In The Future, All Reporters Will Blog

Or, at least, they should - it's just a better tool for reporting, for interacting with readers, and for tapping into new sources of information and providing readers with a better finished product. Increasingly, some in newspaper management seem to agree.

Editor & Publisher has a very good Q&A with Ken Sands, the managing editor of online and new media at the The Spokesman-Review in Spokane, Wash. Sands discusses how weblogs - "blogs" - will increasingly be a feature of newspapers' websites, and why that's a good thing.

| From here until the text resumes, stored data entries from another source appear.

/-- A hive group of a removed hive is dealt again: a waiting one as R90 deals, a started one to a hive that can hold all its gangs that have
not ended; where none can, it waits (spec 04 R103, R104). A started one too goes to the first such hive at the rotor, which then moves on (DESIGN
CHOICE, log 70). -/
def regroupHive (s : State) (grp k : Nat) : State :=
  match Tab.find s.groups grp with
  | none => s
  | some g =>
    let l := s.launch g.launch
    let started := g.st == GrpState.placed
    let need := if started then (liveGangs s grp).length else widProduct l.hdr.fmt0.toNat l.hdr.fmt1.toNat 2
    let free (hv : Nat) : Bool := !l.hdr.cor || corFree s g.launch g.dieGroup hv
    let deal (d : Nat) : Option Nat := dealHive s l.part d need l.hdr free
    let dies := regroupDies s l.part (g.hive / 16) k started
    let fits (d : Nat) : Option Nat := (deal d).filter fun hv => decide (need ≤ hiveCapacity s l.hdr hv)
    match (dies.findSome? fits).or (if started then none else dies.findSome? deal) with
    | none => s
    | some hv =>
      let s1 := s.modDie (hv / 16) fun d => { d with rotor := Tab.setD d.rotor l.part 0 ((hv % 16 + 1) % 16) }
      { s1 with groups := Tab.adjust s1.groups grp fun g => { g with hive := hv } }

/-- The hive groups of a hive that are not done. -/
def groupsOn (s : State) (hive : Nat) : List Nat := (s.groups.filter fun e => e.2.hive == hive && e.2.st != .done).map (·.1)

/-- A gang holds capacity on a hive. -/
def hiveHeld (s : State) (hive : Nat) : Bool :=
  s.gangs.any fun e => hiveOf e.2.core == hive && (e.2.st == .running || e.2.st == .landing || e.2.st == .handover)

/-- Steps 3 to 5 of R16. -/
def hmoveFinish (s : State) (hive : Nat) (dst : Option Nat) : State :=
  let src := s.partOfHive hive
  let s0 := (range (hive * 16) 16).foldl evict s
  let s1 := cleanHive s0 hive (match src with | some p => asidOf s p | none => fun _ => false)
  let flip (s : State) (p : Nat) : State := s.setMreg (0x180 + 8 * p) (s.mreg (0x180 + 8 * p) ^^^ BitVec.ofNat 64 (2 ^ hive))
  let s2 := match src with | some p => flip s1 p | none => s1
  let s3 := match dst with | some d => flip s2 d | none => s2
  let s4 := (({ s3 with move := none }).modHive hive fun h => { h with moving := false }).setMreg 0x200 (hmoveReg (s3.mreg 0x200) 0 0)
  (groupsOn s hive).zipIdx.foldl (fun s e => regroupHive s e.1 e.2) s4

/-- HMOVE_COMPLETE. -/
def execHmoveComplete (s : State) : Host.Outcome State Fault Refusal :=
  .next <| match s.move with
  | some (hive, dst) => if hiveHeld s hive then s else hmoveFinish s hive dst
  | none => s

/-! ### Port budgets (spec 01 R20, R21) -/

/-- BUDGET_PERIOD: the budget registers take effect. -/
def execBudgetPeriod (s : State) : Host.Outcome State Fault Refusal :=
  .next { s.tick with budget := (s.mgmt.filter fun e => decide (0x1000 ≤ e.1) && decide (e.1 < 0x2000)).map fun e => (((e.1 - 0x1000) / 64) * 8 + e.1 % 64 / 8, e.2) }

/-! ### Checkpoint (spec 01 R23 to R27) -/

def ckptFields : List (Nat × Nat) := [(63, 63), (62, 62), (61, 61), (60, 60), (15, 0)]

/-- The partitions that a value names. -/
def ckptNames (v : Word) : List Nat := (List.range 16).filter fun n => v.getLsbD n

/-- CKPT with its status bits replaced. -/
def ckptReg (v : Word) (qdone busy : Nat) : Word := setField (setField (setField (setField v 63 63 0) 61 61 0) 62 62 qdone) 60 60 busy

/-- The clocks of a partition's broods stop. -/
def stopClocks (s : State) (n : Nat) : State :=
  { s with broods := Tab.mapV s.broods fun b => if b.part = n then b.stopClock s.qtime else b }

/-- A write of CKPT that R23 rejects. -/
def ckptBad (s : State) (v : Word) : Bool :=
  setsReserved v ckptFields || (v.getLsbD 63 && v.getLsbD 61) || ((v.getLsbD 63 || v.getLsbD 61) && (s.mreg 0x300).getLsbD 60)
  || (v.getLsbD 63 && (ckptNames v).any fun n => !s.partValid n)

/-- A write with GO: dispatch stops and the gangs are pre-empted. -/
def ckptGo (s : State) (v : Word) : State :=
  if ckptBad s v then rejectM s 0x300
  else
    let ns := (ckptNames v).filter fun n => !bit s.ckq n
    ns.foldl orderPart ({ s.tick with quiescing := ns }.setMreg 0x300 (ckptReg v 0 1))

I do believe the "amateur" warbloggers showed us professional journalists the power of numbers on the web. That is, if an army of "reporters" scour the web to "aggregate" the news, why can't we use our local readers to help us aggregate the news of our communities? How about an army of local bloggers?

The best of their work might even show up in print! At the very least, by tapping into readers as sources, we will be in better touch with our communities and will get better stories.

At The Spokesman-Review, we think of a "blog" as a template, really, for publishing on the web in various forms. The template allows frequent posting in reverse-chronological order with the ability to link. Sounds pretty simple, and it is very flexible. Our entire war coverage on the web, for example, was handled with a blog template.

In the past couple of weeks, I've given presentations on interactivity at two metro dailies. The staffs of both papers were excited about the potential for blogs, and both immediately began making plans for their own. I feel a little bit like the Pied Piper of blogging. I think that in the future, you will see that either: 1. Everyone starts blogging; or, 2. They will blog but call it something else.